Oliver then talks about subsumption (a word surprisingly not liked in the Microsoft spell checker) which is an extension of bundling. He writes, “Microsoft and SAP, are rolling Web 2.0 features into existing software packages; in many cases, they are providing the technology at no extra cost. Microsoft, for example, bundles lightweight blogging and wiki tools into SharePoint.” My recent experiences with Sharepoint implementers supports this idea.
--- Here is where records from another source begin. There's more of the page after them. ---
/-- A pixel the statement's sprite covers is one that the sprite bytes read from memory cover. -/
theorem spriteCovers_readBytes_iff {x y : Reg} {n c r : Nat} {s : State} :
    spriteCovers (s.mem.readBytes (s.ea 0) n) (s.getV x).toNat (s.getV y).toNat c r ↔
      spriteCoversPixel s x y n c r := by
  constructor
  · rintro ⟨k, b, hk, hb, hbit, hcol, hrow⟩
    rw [Memory.getElem_readBytes] at hbit
    exact ⟨k, b, by rwa [Memory.length_readBytes] at hk, hb, hbit, hcol, hrow⟩
  · rintro ⟨k, b, hk, hb, hbit, hcol, hrow⟩
    refine ⟨k, b, by rwa [Memory.length_readBytes], hb, ?_, hcol, hrow⟩
    rw [Memory.getElem_readBytes]
    exact hbit

/-- The bitmap and the collision of a sprite of at most 32 rows, pixel by pixel. -/
theorem drawnSprite_spec (x y : Reg) {n : Nat} (s : State) (hn : n ≤ 32) :
    (∀ c r, (drawnSprite x y n s).1.getPixel c r = true ↔
      ¬(s.fb.getPixel c r = true ↔ spriteCoversPixel s x y n c r)) ∧
    ((drawnSprite x y n s).2 = true ↔ ∃ c r, s.fb.getPixel c r = true ∧ spriteCoversPixel s x y n c r) := by
  simp only [← spriteCovers_readBytes_iff]
  exact drawSprite_spec _ _ _ _ (by rwa [Memory.length_readBytes])

theorem bool01_eq_one_iff (b : Bool) : bool01 b = 0x01#8 ↔ b = true := by
  cases b <;> decide

theorem bool01_eq_one_or_zero (b : Bool) : bool01 b = 0x01#8 ∨ bool01 b = 0x00#8 := by
  cases b <;> decide

/-- Settles O49: DRW's bitmap and flag are those of the sprite drawn. -/
theorem drawFlipsTheSpritesPixels : Obligations.DrawFlipsTheSpritesPixels := by
  refine fun x y n s hn => ⟨decodeWord_encode (i := .drw x y n) (decide_eq_true hn), fun hfits => ?_⟩
  obtain ⟨hpixels, hcollides⟩ := drawnSprite_spec x y s (Nat.le_trans hn (by decide))
  rw [exec_drw_of_fits x y hn hfits, drawFrom_eq]
  refine ⟨_, rfl, hpixels, ?_, ?_, fun r hr => State.getV_setV_of_ne _ hr _, rfl⟩
  · rw [State.getV_advance, State.setFlag, flagReg, State.getV_setV_self]
    exact bool01_eq_one_or_zero _
  · rw [State.getV_advance, State.setFlag, flagReg, State.getV_setV_self, bool01_eq_one_iff]
    exact hcollides

end Sys2Proof.Machine
end

section
/-! Keyboard and timer ports (44_peripheral_ports.md), for every answer of a port. -/

namespace Sys2Proof.Machine

/-- Settles O51. -/
theorem keySkipsAskThePort : Obligations.KeySkipsAskThePort := fun x s =>
  ⟨decodeWord_encode (i := .skp x) rfl, decodeWord_encode (i := .sknp x) rfl,
    congrArg _ (skipIf_of_iff (s := s.countDraw) Iff.rfl),
    congrArg _ (skipIf_of_iff (s := s.countDraw) (Bool.not_eq_true' _).to_iff)⟩

/-- Settles O52, with and without a key. -/
theorem keyWaitRepeatsUntilAKey : Obligations.KeyWaitRepeatsUntilAKey := by
  refine fun x s => ⟨decodeWord_encode (i := .ldVxK x) rfl, ?_⟩
  rw [show exec (.ldVxK x) s = .next (ldKWith (Config.keyWait s.draws) x s.countDraw) from rfl]
  cases Config.keyWait s.draws with
  | none => rfl
  | some k => rfl

/-- Settles O53. -/
theorem timerInstructionsUseTheirPorts : Obligations.TimerInstructionsUseTheirPorts := fun x _ =>
  ⟨decodeWord_encode (i := .ldVxDT x) rfl, decodeWord_encode (i := .ldDTVx x) rfl,
    decodeWord_encode (i := .ldSTVx x) rfl, rfl, rfl, rfl⟩

end Sys2Proof.Machine
end

section
/-! The state after reset (10_state.md section 11). -/

namespace Sys2Proof.Machine

theorem Memory.initialByte_of_ge {a : Nat} (h : 0x050 ≤ a) : initialByte a = 0x00#8 :=
  if_neg fun hfont => Nat.not_lt.2 h hfont.2
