-- ==== Sys2Proof/WellFormed.lean ====
section
/-! DEFINITION. Which terms of `Instr` the spec's encodings admit. A host command, a wire frame, a general
MIPS32I form and a word without a hole are always well formed (R92 to R105: every value of a field is
legal); the holes of the templates are not free. -/

namespace Sys2Proof

/-- `ramAddr` in a hole: a multiple of 4 from 0 to 0x7FFC (R65, R108, R109). -/
def ramHoleOk (hole : Half) : Bool := hole &&& 3#16 == 0#16 && hole ≤ 0x7FFC#16

/-- The low half of a flash address or of a load address: a multiple of 4 (R69). -/
def alignedHoleOk (hole : Half) : Bool := hole &&& 3#16 == 0#16

/-- The high half of `addr | KSEG1_OR` (R110): bits 15 and 13 are set. -/
def ksegHoleOk (hole : Half) : Bool := hole &&& 0xA000#16 == 0xA000#16

/-- One of the four NVM operation codes (R113). -/
def nvmOpOk (op : BitVec 4) : Bool := op == 1#4 || op == 3#4 || op == 4#4 || op == 5#4

/-- The checks on an instruction's operands. -/
def Instr.wellFormed : Instr → Bool
  | .dlD3 hole => ramHoleOk hole
  | .foF3 hole => alignedHoleOk hole
  | .foF5 hole => ramHoleOk hole
  | .foF7 op => nvmOpOk op
  | .rdA1 hole => ksegHoleOk hole
  | .rdA2 hole => alignedHoleOk hole
  | _ => true

end Sys2Proof
end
Getting down to details, Oliver predicts the price for blogs and wikis will fall the most. They were part of the original selection of web 2.0 tools so this makes sense, especially as other tools have picked up some of their breakthrough functions like project management. He says that social networking will follow blogs and wikis and become commoditized with Sharepoint being a major reason. On the brighter side, Oliver predicts that mashups will continue to grow in maturity and use. Once again I agree with Oliver as mashups become more of the underlying plumbing in enterprise 2.0 tools like Deki for CRM. Mashup providers like Serena should do well as they refine their offering and firms like Nexaweb that use mashups for deep enterprise application integrations should also do well.
There is much more and I recommend the report. I wonder how these trends that support some falling process might intersect with the potential for increased demand that Jevon mentions and I referenced in the opening paragraph of this post.